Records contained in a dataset
BEGIN

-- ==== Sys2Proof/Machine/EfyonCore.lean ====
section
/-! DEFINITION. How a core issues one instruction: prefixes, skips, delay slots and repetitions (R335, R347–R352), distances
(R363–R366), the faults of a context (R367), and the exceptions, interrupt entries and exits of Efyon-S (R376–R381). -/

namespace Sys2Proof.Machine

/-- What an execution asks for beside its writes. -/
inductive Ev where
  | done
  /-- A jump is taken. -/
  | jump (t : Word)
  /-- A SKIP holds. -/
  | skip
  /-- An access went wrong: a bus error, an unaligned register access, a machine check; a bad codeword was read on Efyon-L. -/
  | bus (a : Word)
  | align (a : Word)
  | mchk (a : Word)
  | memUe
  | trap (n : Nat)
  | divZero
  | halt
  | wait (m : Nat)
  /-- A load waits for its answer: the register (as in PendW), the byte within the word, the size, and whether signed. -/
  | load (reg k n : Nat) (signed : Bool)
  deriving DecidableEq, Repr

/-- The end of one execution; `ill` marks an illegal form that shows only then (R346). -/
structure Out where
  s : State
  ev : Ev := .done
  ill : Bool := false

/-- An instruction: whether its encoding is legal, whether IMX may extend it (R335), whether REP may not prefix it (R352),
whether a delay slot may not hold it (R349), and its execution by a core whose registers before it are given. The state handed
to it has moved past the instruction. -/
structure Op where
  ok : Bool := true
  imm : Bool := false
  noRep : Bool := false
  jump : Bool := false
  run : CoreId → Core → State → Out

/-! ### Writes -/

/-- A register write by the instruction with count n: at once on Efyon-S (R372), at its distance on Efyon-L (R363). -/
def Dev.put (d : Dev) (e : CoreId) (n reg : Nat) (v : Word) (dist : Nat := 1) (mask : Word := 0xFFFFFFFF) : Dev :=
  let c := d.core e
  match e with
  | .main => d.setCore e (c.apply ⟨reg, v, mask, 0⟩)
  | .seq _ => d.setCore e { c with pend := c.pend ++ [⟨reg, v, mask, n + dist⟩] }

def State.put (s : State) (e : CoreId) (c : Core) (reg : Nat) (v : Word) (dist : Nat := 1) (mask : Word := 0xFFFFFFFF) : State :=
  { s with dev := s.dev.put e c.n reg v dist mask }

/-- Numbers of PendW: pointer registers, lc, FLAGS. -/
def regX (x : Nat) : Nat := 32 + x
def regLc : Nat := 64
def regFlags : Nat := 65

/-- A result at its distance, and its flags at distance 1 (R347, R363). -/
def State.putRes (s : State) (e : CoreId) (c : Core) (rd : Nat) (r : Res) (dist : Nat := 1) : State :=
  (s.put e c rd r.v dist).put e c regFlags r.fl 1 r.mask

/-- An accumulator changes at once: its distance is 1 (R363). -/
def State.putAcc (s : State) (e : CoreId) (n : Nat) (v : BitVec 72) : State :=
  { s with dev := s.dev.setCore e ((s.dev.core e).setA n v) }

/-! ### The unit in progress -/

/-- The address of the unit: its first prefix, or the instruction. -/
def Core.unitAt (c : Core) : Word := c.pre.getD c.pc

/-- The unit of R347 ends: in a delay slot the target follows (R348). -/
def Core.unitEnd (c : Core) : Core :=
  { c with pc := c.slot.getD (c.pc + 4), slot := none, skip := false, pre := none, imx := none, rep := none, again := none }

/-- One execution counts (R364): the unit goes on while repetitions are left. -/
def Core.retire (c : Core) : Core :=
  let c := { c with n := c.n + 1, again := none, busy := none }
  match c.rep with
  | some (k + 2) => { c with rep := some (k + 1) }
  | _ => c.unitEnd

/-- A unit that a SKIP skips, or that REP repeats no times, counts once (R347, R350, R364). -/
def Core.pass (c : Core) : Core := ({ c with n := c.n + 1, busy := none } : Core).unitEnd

END

_What the exercise asks_
Transcribe, exactly as written, all lines of the entries above from the first to the one containing "(R347, R363). -/", and no more.

_Task answer_
-- ==== Sys2Proof/Machine/EfyonCore.lean ====
section
/-! DEFINITION. How a core issues one instruction: prefixes, skips, delay slots and repetitions (R335, R347–R352), distances
(R363–R366), the faults of a context (R367), and the exceptions, interrupt entries and exits of Efyon-S (R376–R381). -/

namespace Sys2Proof.Machine

/-- What an execution asks for beside its writes. -/
inductive Ev where
  | done
  /-- A jump is taken. -/
  | jump (t : Word)
  /-- A SKIP holds. -/
  | skip
  /-- An access went wrong: a bus error, an unaligned register access, a machine check; a bad codeword was read on Efyon-L. -/
  | bus (a : Word)
  | align (a : Word)
  | mchk (a : Word)
  | memUe
  | trap (n : Nat)
  | divZero
  | halt
  | wait (m : Nat)
  /-- A load waits for its answer: the register (as in PendW), the byte within the word, the size, and whether signed. -/
  | load (reg k n : Nat) (signed : Bool)
  deriving DecidableEq, Repr

/-- The end of one execution; `ill` marks an illegal form that shows only then (R346). -/
structure Out where
  s : State
  ev : Ev := .done
  ill : Bool := false

/-- An instruction: whether its encoding is legal, whether IMX may extend it (R335), whether REP may not prefix it (R352),
whether a delay slot may not hold it (R349), and its execution by a core whose registers before it are given. The state handed
to it has moved past the instruction. -/
structure Op where
  ok : Bool := true
  imm : Bool := false
  noRep : Bool := false
  jump : Bool := false
  run : CoreId → Core → State → Out

/-! ### Writes -/

/-- A register write by the instruction with count n: at once on Efyon-S (R372), at its distance on Efyon-L (R363). -/
def Dev.put (d : Dev) (e : CoreId) (n reg : Nat) (v : Word) (dist : Nat := 1) (mask : Word := 0xFFFFFFFF) : Dev :=
  let c := d.core e
  match e with
  | .main => d.setCore e (c.apply ⟨reg, v, mask, 0⟩)
  | .seq _ => d.setCore e { c with pend := c.pend ++ [⟨reg, v, mask, n + dist⟩] }

def State.put (s : State) (e : CoreId) (c : Core) (reg : Nat) (v : Word) (dist : Nat := 1) (mask : Word := 0xFFFFFFFF) : State :=
  { s with dev := s.dev.put e c.n reg v dist mask }

/-- Numbers of PendW: pointer registers, lc, FLAGS. -/
def regX (x : Nat) : Nat := 32 + x
def regLc : Nat := 64
def regFlags : Nat := 65

/-- A result at its distance, and its flags at distance 1 (R347, R363). -/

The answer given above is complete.